• Work task
Each line in the data holding "bankA" should be listed.

Materials provided START

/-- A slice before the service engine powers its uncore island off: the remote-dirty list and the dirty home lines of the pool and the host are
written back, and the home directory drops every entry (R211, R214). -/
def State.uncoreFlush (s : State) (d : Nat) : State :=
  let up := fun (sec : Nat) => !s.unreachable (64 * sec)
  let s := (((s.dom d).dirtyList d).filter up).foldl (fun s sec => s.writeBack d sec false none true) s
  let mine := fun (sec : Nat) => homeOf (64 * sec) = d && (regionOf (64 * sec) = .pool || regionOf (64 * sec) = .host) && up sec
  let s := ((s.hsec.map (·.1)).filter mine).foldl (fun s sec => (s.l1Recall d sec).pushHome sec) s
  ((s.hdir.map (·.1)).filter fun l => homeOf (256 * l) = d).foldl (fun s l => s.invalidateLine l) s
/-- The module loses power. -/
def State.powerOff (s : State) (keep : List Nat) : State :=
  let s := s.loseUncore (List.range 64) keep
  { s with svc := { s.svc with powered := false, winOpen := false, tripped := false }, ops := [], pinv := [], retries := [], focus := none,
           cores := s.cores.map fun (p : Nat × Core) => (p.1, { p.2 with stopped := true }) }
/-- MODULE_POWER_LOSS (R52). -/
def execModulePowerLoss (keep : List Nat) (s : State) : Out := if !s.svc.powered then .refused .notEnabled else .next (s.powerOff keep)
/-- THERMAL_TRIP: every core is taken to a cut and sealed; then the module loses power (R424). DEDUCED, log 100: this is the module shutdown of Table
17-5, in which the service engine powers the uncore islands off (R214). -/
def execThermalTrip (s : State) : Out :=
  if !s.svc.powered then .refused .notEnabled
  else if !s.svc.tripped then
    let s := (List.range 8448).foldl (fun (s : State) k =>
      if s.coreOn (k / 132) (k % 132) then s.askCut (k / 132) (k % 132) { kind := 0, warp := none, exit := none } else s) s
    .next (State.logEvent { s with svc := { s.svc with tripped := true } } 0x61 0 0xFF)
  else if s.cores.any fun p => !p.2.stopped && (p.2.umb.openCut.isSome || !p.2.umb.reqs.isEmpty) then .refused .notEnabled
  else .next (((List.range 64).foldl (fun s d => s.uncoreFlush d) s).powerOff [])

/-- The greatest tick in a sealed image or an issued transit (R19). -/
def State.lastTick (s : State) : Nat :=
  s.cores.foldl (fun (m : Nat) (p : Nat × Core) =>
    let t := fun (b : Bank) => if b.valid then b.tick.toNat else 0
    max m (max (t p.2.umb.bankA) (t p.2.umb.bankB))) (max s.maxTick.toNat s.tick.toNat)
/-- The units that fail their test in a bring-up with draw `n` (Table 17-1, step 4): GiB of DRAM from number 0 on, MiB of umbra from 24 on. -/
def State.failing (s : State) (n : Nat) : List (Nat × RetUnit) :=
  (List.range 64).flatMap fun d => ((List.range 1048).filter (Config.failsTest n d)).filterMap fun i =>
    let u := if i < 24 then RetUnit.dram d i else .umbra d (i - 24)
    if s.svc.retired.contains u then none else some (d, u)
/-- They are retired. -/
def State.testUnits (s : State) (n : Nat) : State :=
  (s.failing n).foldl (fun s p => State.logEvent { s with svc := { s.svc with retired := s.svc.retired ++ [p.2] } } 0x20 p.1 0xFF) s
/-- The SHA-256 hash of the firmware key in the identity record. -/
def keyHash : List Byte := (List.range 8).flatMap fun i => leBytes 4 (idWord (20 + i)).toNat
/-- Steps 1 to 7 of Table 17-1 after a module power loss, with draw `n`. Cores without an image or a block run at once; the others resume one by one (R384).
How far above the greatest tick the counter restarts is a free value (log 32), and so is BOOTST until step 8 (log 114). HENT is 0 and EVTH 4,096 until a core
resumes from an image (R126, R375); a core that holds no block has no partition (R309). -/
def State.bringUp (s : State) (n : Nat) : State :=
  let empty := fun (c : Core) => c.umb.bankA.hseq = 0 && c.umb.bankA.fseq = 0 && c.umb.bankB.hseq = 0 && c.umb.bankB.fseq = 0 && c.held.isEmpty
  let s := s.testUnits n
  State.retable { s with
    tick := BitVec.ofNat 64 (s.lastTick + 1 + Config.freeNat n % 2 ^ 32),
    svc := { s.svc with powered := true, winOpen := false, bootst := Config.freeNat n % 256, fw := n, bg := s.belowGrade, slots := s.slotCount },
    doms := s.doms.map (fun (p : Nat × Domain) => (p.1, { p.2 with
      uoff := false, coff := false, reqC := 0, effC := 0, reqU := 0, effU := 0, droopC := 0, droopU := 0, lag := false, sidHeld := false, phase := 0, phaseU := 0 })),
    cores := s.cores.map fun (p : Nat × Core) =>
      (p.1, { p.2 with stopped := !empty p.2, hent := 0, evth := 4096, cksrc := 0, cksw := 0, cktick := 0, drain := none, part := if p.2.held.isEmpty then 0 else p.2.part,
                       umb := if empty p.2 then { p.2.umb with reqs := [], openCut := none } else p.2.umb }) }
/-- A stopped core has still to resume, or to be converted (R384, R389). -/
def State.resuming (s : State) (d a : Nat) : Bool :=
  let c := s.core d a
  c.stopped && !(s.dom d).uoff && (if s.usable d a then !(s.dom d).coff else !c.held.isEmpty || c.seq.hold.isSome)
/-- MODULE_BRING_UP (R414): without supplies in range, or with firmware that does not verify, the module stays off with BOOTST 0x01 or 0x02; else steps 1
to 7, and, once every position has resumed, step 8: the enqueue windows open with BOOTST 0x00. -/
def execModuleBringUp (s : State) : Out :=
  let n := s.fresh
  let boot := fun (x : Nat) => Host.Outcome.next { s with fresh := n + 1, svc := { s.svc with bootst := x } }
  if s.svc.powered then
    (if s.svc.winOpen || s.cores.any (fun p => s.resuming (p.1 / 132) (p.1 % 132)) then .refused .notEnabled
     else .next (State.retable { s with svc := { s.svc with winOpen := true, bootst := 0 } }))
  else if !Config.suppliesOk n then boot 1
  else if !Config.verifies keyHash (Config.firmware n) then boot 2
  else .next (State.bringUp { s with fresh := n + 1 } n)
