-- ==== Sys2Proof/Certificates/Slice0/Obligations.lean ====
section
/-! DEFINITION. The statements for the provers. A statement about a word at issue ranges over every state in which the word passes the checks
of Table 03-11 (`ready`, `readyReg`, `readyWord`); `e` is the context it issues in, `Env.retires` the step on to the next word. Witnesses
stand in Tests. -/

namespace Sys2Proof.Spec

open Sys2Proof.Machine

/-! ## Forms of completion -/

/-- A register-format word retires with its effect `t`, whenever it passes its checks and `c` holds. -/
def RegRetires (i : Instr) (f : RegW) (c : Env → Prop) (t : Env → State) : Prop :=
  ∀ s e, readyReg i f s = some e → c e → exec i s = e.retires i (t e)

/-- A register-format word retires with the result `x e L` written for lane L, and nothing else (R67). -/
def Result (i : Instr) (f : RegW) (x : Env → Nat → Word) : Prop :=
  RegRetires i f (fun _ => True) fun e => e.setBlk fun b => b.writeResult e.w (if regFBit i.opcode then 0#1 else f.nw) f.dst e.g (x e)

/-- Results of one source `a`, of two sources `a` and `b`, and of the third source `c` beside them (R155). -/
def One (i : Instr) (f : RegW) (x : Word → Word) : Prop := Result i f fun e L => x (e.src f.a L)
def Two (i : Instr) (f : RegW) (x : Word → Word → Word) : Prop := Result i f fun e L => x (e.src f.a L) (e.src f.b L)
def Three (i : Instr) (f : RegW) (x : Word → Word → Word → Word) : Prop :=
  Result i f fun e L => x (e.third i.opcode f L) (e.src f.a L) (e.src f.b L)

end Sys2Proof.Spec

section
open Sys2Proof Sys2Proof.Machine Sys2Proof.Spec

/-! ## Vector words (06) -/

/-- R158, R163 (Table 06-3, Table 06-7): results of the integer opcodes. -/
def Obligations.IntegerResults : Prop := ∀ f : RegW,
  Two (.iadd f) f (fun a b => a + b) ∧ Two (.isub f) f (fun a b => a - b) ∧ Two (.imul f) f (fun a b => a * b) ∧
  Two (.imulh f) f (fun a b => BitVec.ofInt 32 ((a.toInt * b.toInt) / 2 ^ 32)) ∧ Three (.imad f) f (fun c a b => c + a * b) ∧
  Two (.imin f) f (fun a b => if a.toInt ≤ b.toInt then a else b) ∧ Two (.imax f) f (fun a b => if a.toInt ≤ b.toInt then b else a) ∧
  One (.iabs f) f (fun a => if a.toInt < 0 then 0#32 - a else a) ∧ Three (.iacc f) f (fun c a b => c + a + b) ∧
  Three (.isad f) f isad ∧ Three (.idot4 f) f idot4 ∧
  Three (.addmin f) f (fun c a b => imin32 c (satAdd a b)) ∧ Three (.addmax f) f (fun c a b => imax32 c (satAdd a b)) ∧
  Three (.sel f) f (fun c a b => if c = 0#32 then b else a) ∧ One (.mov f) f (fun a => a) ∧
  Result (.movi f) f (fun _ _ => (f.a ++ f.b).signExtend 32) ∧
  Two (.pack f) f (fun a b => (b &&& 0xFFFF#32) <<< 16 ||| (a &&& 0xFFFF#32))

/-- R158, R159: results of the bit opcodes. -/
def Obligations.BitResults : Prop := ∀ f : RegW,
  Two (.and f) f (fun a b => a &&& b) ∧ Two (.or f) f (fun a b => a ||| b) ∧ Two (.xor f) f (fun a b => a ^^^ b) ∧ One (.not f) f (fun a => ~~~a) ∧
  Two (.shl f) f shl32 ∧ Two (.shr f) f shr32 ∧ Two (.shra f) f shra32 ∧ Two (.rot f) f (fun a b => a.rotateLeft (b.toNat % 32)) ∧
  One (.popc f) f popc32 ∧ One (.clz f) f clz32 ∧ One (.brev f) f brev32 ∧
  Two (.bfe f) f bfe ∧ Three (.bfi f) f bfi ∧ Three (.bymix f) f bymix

Materials provided END

• Output of the exercise
    max m (max (t p.2.umb.bankA) (t p.2.umb.bankB))) (max s.maxTick.toNat s.tick.toNat)
  let empty := fun (c : Core) => c.umb.bankA.hseq = 0 && c.umb.bankA.fseq = 0 && c.umb.bankB.hseq = 0 && c.umb.bankB.fseq = 0 && c.held.isEmpty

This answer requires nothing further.